Data:
theorem execRingCloseExpiry_keeps {p_ : Allow} {z : State} {s : State}  (hevents_ : p_.may .events = true) (hisl_ : p_.may .isl = true) (hbatches_ : p_.may .batches = true) (htime_ : p_.clock = true) (h_ : Keeps p_ z s) : KeepsOut p_ z (execRingCloseExpiry s) := by
  unfold execRingCloseExpiry
  repeat' (first | with_reducible assumption | with_reducible exact Keeps.refl _ _ | with_reducible apply State.advance_keeps | with_reducible apply State.ringCommit_keeps | with_reducible apply KeepsRes.done | with_reducible apply KeepsRes.accepted | with_reducible apply KeepsRes.waiting | with_reducible apply KeepsOut.next | with_reducible apply keepsParts_intro | with_reducible exact Or.inl (by with_reducible assumption) | with_reducible exact Or.inr rfl | simp only [keeps_mk] | with_reducible refine keepsMk_of ?_ ⟨rfl, rfl⟩ (fun h_ => by first | exact h_ | simpa only [updAt_length] using h_ | with_unfolding_all rfl) ?_ ?_ | split | intro _ _ | dsimp only | intro _ _ | intro _)

/-! ### Machine/Nose.lean -/

theorem State.popNose_keeps {p_ : Allow} {z : State} {s : State}  (haln_ : p_.may .aln = true) (h_ : Keeps p_ z s) : Keeps p_ z (State.popNose s) := by
  unfold State.popNose
  repeat' (first | with_reducible assumption | with_reducible exact Keeps.refl _ _ | with_reducible apply State.setAln_keeps | with_reducible apply keepsParts_intro | with_reducible exact Or.inl (by with_reducible assumption) | with_reducible exact Or.inr rfl | simp only [keeps_mk] | with_reducible refine keepsMk_of ?_ ⟨rfl, rfl⟩ (fun h_ => by first | exact h_ | simpa only [updAt_length] using h_ | with_unfolding_all rfl) ?_ ?_ | dsimp only | intro _ _ | intro _)

theorem State.noseProv_keeps {p_ : Allow} {z : State} {s : State} (x : Snapshot)  (hevents_ : p_.may .events = true) (hlim_ : p_.may .lim = true) (hisl_ : p_.may .isl = true) (hbatches_ : p_.may .batches = true) (h_ : Keeps p_ z s) : Keeps p_ z (State.noseProv s x) := by
  unfold State.noseProv
  repeat' (first | with_reducible assumption | with_reducible exact Keeps.refl _ _ | with_reducible apply State.limProv_keeps | with_reducible apply State.limHandOver_keeps | with_reducible apply State.islProv_keeps | with_reducible apply State.issueBarrier_keeps | with_reducible apply State.islHandOver_keeps | with_reducible apply State.batch_keeps | with_reducible refine State.limHandOver_keeps_of (by with_reducible assumption) ?_ ?_ ?_ | with_reducible refine State.islHandOver_keeps_of (by with_reducible assumption) ?_ ?_ ?_ | with_reducible apply keepsParts_intro | with_reducible exact Or.inl (by with_reducible assumption) | with_reducible exact Or.inr rfl | simp only [keeps_mk] | with_reducible refine keepsMk_of ?_ ⟨rfl, rfl⟩ (fun h_ => by first | exact h_ | simpa only [updAt_length] using h_ | with_unfolding_all rfl) ?_ ?_ | with_reducible apply keeps_ite | split | intro _ _ | dsimp only | intro _ _ | intro _)

theorem State.noseCommit_keeps {p_ : Allow} {z : State} {s : State} (x : Snapshot) (confirmed : Bool)  (hevents_ : p_.may .events = true) (haln_ : p_.may .aln = true) (hlim_ : p_.may .lim = true) (hisl_ : p_.may .isl = true) (hbatches_ : p_.may .batches = true) (h_ : Keeps p_ z s) : Keeps p_ z (State.noseCommit s x confirmed) := by
  unfold State.noseCommit
  repeat' (first | with_reducible assumption | with_reducible exact Keeps.refl _ _ | with_reducible apply State.limCommit_keeps | with_reducible apply State.islCommit_keeps | with_reducible apply State.batchAll_keeps | with_reducible apply State.noteResult_keeps | with_reducible apply State.resolveAlarms_keeps | with_reducible refine State.limCommit_keeps_of (by with_reducible assumption) ?_ ?_ ?_ | with_reducible refine State.islCommit_keeps_of (by with_reducible assumption) ?_ ?_ ?_ | with_reducible apply keepsParts_intro | with_reducible exact Or.inl (by with_reducible assumption) | with_reducible exact Or.inr rfl | simp only [keeps_mk] | with_reducible refine keepsMk_of ?_ ⟨rfl, rfl⟩ (fun h_ => by first | exact h_ | simpa only [updAt_length] using h_ | with_unfolding_all rfl) ?_ ?_ | split | intro _ _ | dsimp only | intro _ _ | intro _)

theorem execProvisionalSnapshotEvaluate_keeps {p_ : Allow} {z : State} (at_ : Instant) {s0 : State}  (hevents_ : p_.may .events = true) (haln_ : p_.may .aln = true) (hlim_ : p_.may .lim = true) (hisl_ : p_.may .isl = true) (hbatches_ : p_.may .batches = true) (htime_ : p_.clock = true) (h_ : Keeps p_ z s0) : KeepsOut p_ z (execProvisionalSnapshotEvaluate at_ s0) := by
  unfold execProvisionalSnapshotEvaluate
  repeat' (first | with_reducible assumption | with_reducible exact Keeps.refl _ _ | with_reducible apply State.advance_keeps | with_reducible apply State.popNose_keeps | with_reducible apply State.noseProv_keeps | with_reducible apply KeepsRes.done | with_reducible apply KeepsRes.accepted | with_reducible apply KeepsRes.waiting | with_reducible apply KeepsOut.next | with_reducible apply keepsParts_intro | with_reducible exact Or.inl (by with_reducible assumption) | with_reducible exact Or.inr rfl | simp only [keeps_mk] | with_reducible refine keepsMk_of ?_ ⟨rfl, rfl⟩ (fun h_ => by first | exact h_ | simpa only [updAt_length] using h_ | with_unfolding_all rfl) ?_ ?_ | with_reducible apply keeps_ite | with_reducible apply keepsOut_ite | split | intro _ _ | dsimp only | intro _ _ | intro _)

theorem execCommittedSnapshotEvaluate_keeps {p_ : Allow} {z : State} (at_ : Instant) {s0 : State}  (hevents_ : p_.may .events = true) (haln_ : p_.may .aln = true) (hlim_ : p_.may .lim = true) (hisl_ : p_.may .isl = true) (hbatches_ : p_.may .batches = true) (htime_ : p_.clock = true) (h_ : Keeps p_ z s0) : KeepsOut p_ z (execCommittedSnapshotEvaluate at_ s0) := by
  unfold execCommittedSnapshotEvaluate
  repeat' (first | with_reducible assumption | with_reducible exact Keeps.refl _ _ | with_reducible apply State.advance_keeps | with_reducible apply State.popNose_keeps | with_reducible apply State.noseCommit_keeps | with_reducible apply KeepsRes.done | with_reducible apply KeepsRes.accepted | with_reducible apply KeepsRes.waiting | with_reducible apply KeepsOut.next | with_reducible apply keepsParts_intro | with_reducible exact Or.inl (by with_reducible assumption) | with_reducible exact Or.inr rfl | simp only [keeps_mk] | with_reducible refine keepsMk_of ?_ ⟨rfl, rfl⟩ (fun h_ => by first | exact h_ | simpa only [updAt_length] using h_ | with_unfolding_all rfl) ?_ ?_ | with_reducible apply keeps_ite | with_reducible apply keepsOut_ite | split | intro _ _ | dsimp only | intro _ _ | intro _)

theorem execConfirmReceive_keeps {p_ : Allow} {z : State} (at_ : Instant) {s0 : State}  (hevents_ : p_.may .events = true) (haln_ : p_.may .aln = true) (hlim_ : p_.may .lim = true) (hisl_ : p_.may .isl = true) (hbatches_ : p_.may .batches = true) (htime_ : p_.clock = true) (h_ : Keeps p_ z s0) : KeepsOut p_ z (execConfirmReceive at_ s0) := by
  unfold execConfirmReceive
  repeat' (first | with_reducible assumption | with_reducible exact Keeps.refl _ _ | with_reducible apply State.advance_keeps | with_reducible apply State.popNose_keeps | with_reducible apply State.noseCommit_keeps | with_reducible apply State.retire_keeps | with_reducible apply KeepsRes.done | with_reducible apply KeepsRes.accepted | with_reducible apply KeepsRes.waiting | with_reducible apply KeepsOut.next | with_reducible apply keepsParts_intro | with_reducible exact Or.inl (by with_reducible assumption) | with_reducible exact Or.inr rfl | simp only [keeps_mk] | with_reducible refine keepsMk_of ?_ ⟨rfl, rfl⟩ (fun h_ => by first | exact h_ | simpa only [updAt_length] using h_ | with_unfolding_all rfl) ?_ ?_ | with_reducible apply keeps_ite | with_reducible apply keepsOut_ite | split | intro _ _ | dsimp only | intro _ _ | intro _)

theorem execRollbackReceive_keeps {p_ : Allow} {z : State} (at_ : Instant) {s0 : State}  (hevents_ : p_.may .events = true) (haln_ : p_.may .aln = true) (hlim_ : p_.may .lim = true) (hisl_ : p_.may .isl = true) (hbatches_ : p_.may .batches = true) (htime_ : p_.clock = true) (h_ : Keeps p_ z s0) : KeepsOut p_ z (execRollbackReceive at_ s0) := by
  unfold execRollbackReceive
  repeat' (first | with_reducible assumption | with_reducible exact Keeps.refl _ _ | with_reducible apply State.advance_keeps | with_reducible apply State.popNose_keeps | with_reducible apply State.noseCommit_keeps | with_reducible apply State.retire_keeps | with_reducible apply KeepsRes.done | with_reducible apply KeepsRes.accepted | with_reducible apply KeepsRes.waiting | with_reducible apply KeepsOut.next | with_reducible apply keepsParts_intro | with_reducible exact Or.inl (by with_reducible assumption) | with_reducible exact Or.inr rfl | simp only [keeps_mk] | with_reducible refine keepsMk_of ?_ ⟨rfl, rfl⟩ (fun h_ => by first | exact h_ | simpa only [updAt_length] using h_ | with_unfolding_all rfl) ?_ ?_ | with_reducible apply keeps_ite | with_reducible apply keepsOut_ite | split | intro _ _ | dsimp only | intro _ _ | intro _)

theorem State.noseFlush_keeps {p_ : Allow} {z : State} {s : State} (g : Nat) (ks : List Nat)  (hevents_ : p_.may .events = true) (haln_ : p_.may .aln = true) (hlim_ : p_.may .lim = true) (hisl_ : p_.may .isl = true) (hbatches_ : p_.may .batches = true) (h_ : Keeps p_ z s) : Keeps p_ z (State.noseFlush s g ks) := by
  unfold State.noseFlush
  repeat' (first | with_reducible assumption | with_reducible exact Keeps.refl _ _ | with_reducible apply State.limFlush_keeps | with_reducible apply State.islFlush_keeps | with_reducible apply State.retire_keeps | with_reducible apply State.batch_keeps | with_reducible refine State.limFlush_keeps_of (by with_reducible assumption) ?_ ?_ ?_ | with_reducible refine State.islFlush_keeps_of (by with_reducible assumption) ?_ ?_ ?_ | with_reducible apply keeps_foldl | with_reducible apply keeps_foldl_fst | with_reducible apply keeps_foldl_snd | intro _ _ _ | with_reducible apply keepsParts_intro | with_reducible exact Or.inl (by with_reducible assumption) | with_reducible exact Or.inr rfl | simp only [keeps_mk] | with_reducible refine keepsMk_of ?_ ⟨rfl, rfl⟩ (fun h_ => by first | exact h_ | simpa only [updAt_length] using h_ | with_unfolding_all rfl) ?_ ?_ | with_reducible apply keeps_ite | split | intro _ _ | dsimp only | intro _ _ | intro _)

theorem execFlushReceive_keeps {p_ : Allow} {z : State} (at_ : Instant) {s0 : State}  (hevents_ : p_.may .events = true) (haln_ : p_.may .aln = true) (hlim_ : p_.may .lim = true) (hisl_ : p_.may .isl = true) (hbatches_ : p_.may .batches = true) (htime_ : p_.clock = true) (h_ : Keeps p_ z s0) : KeepsOut p_ z (execFlushReceive at_ s0) := by
  unfold execFlushReceive
  repeat' (first | with_reducible assumption | with_reducible exact Keeps.refl _ _ | with_reducible apply State.advance_keeps | with_reducible apply State.popNose_keeps | with_reducible apply State.noseFlush_keeps | with_reducible apply KeepsRes.done | with_reducible apply KeepsRes.accepted | with_reducible apply KeepsRes.waiting | with_reducible apply KeepsOut.next | with_reducible apply keepsParts_intro | with_reducible exact Or.inl (by with_reducible assumption) | with_reducible exact Or.inr rfl | simp only [keeps_mk] | with_reducible refine keepsMk_of ?_ ⟨rfl, rfl⟩ (fun h_ => by first | exact h_ | simpa only [updAt_length] using h_ | with_unfolding_all rfl) ?_ ?_ | with_reducible apply keeps_ite | with_reducible apply keepsOut_ite | split | intro _ _ | dsimp only | intro _ _ | intro _)

theorem State.resetNose_keeps {p_ : Allow} {z : State} {s : State}  (haln_ : p_.may .aln = true) (hlim_ : p_.may .lim = true) (hisl_ : p_.may .isl = true) (h_ : Keeps p_ z s) : Keeps p_ z (State.resetNose s) := by
  unfold State.resetNose
  repeat' (first | with_reducible assumption | with_reducible exact Keeps.refl _ _ | with_reducible apply State.setAln_keeps | with_reducible apply State.resetRegs_keeps | with_reducible apply State.resetLimits_keeps | with_reducible apply State.resetIslands_keeps | with_reducible apply keepsParts_intro | with_reducible exact Or.inl (by with_reducible assumption) | with_reducible exact Or.inr rfl | simp only [keeps_mk] | with_reducible refine keepsMk_of ?_ ⟨rfl, rfl⟩ (fun h_ => by first | exact h_ | simpa only [updAt_length] using h_ | with_unfolding_all rfl) ?_ ?_ | with_reducible apply keeps_ite | split | dsimp only | intro _ _ | intro _)

end Sys2Proof.Machine
end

Task instructions: Each line from the one holding "(State.resetNose s) := by" to the end of the data above goes into the answer exactly as written, and no other line does.

Your response:
theorem State.resetNose_keeps {p_ : Allow} {z : State} {s : State}  (haln_ : p_.may .aln = true) (hlim_ : p_.may .lim = true) (hisl_ : p_.may .isl = true) (h_ : Keeps p_ z s) : Keeps p_ z (State.resetNose s) := by
  unfold State.resetNose
  repeat' (first | with_reducible assumption | with_reducible exact Keeps.refl _ _ | with_reducible apply State.setAln_keeps | with_reducible apply State.resetRegs_keeps | with_reducible apply State.resetLimits_keeps | with_reducible apply State.resetIslands_keeps | with_reducible apply keepsParts_intro | with_reducible exact Or.inl (by with_reducible assumption) | with_reducible exact Or.inr rfl | simp only [keeps_mk] | with_reducible refine keepsMk_of ?_ ⟨rfl, rfl⟩ (fun h_ => by first | exact h_ | simpa only [updAt_length] using h_ | with_unfolding_all rfl) ?_ ?_ | with_reducible apply keeps_ite | split | dsimp only | intro _ _ | intro _)

end Sys2Proof.Machine
end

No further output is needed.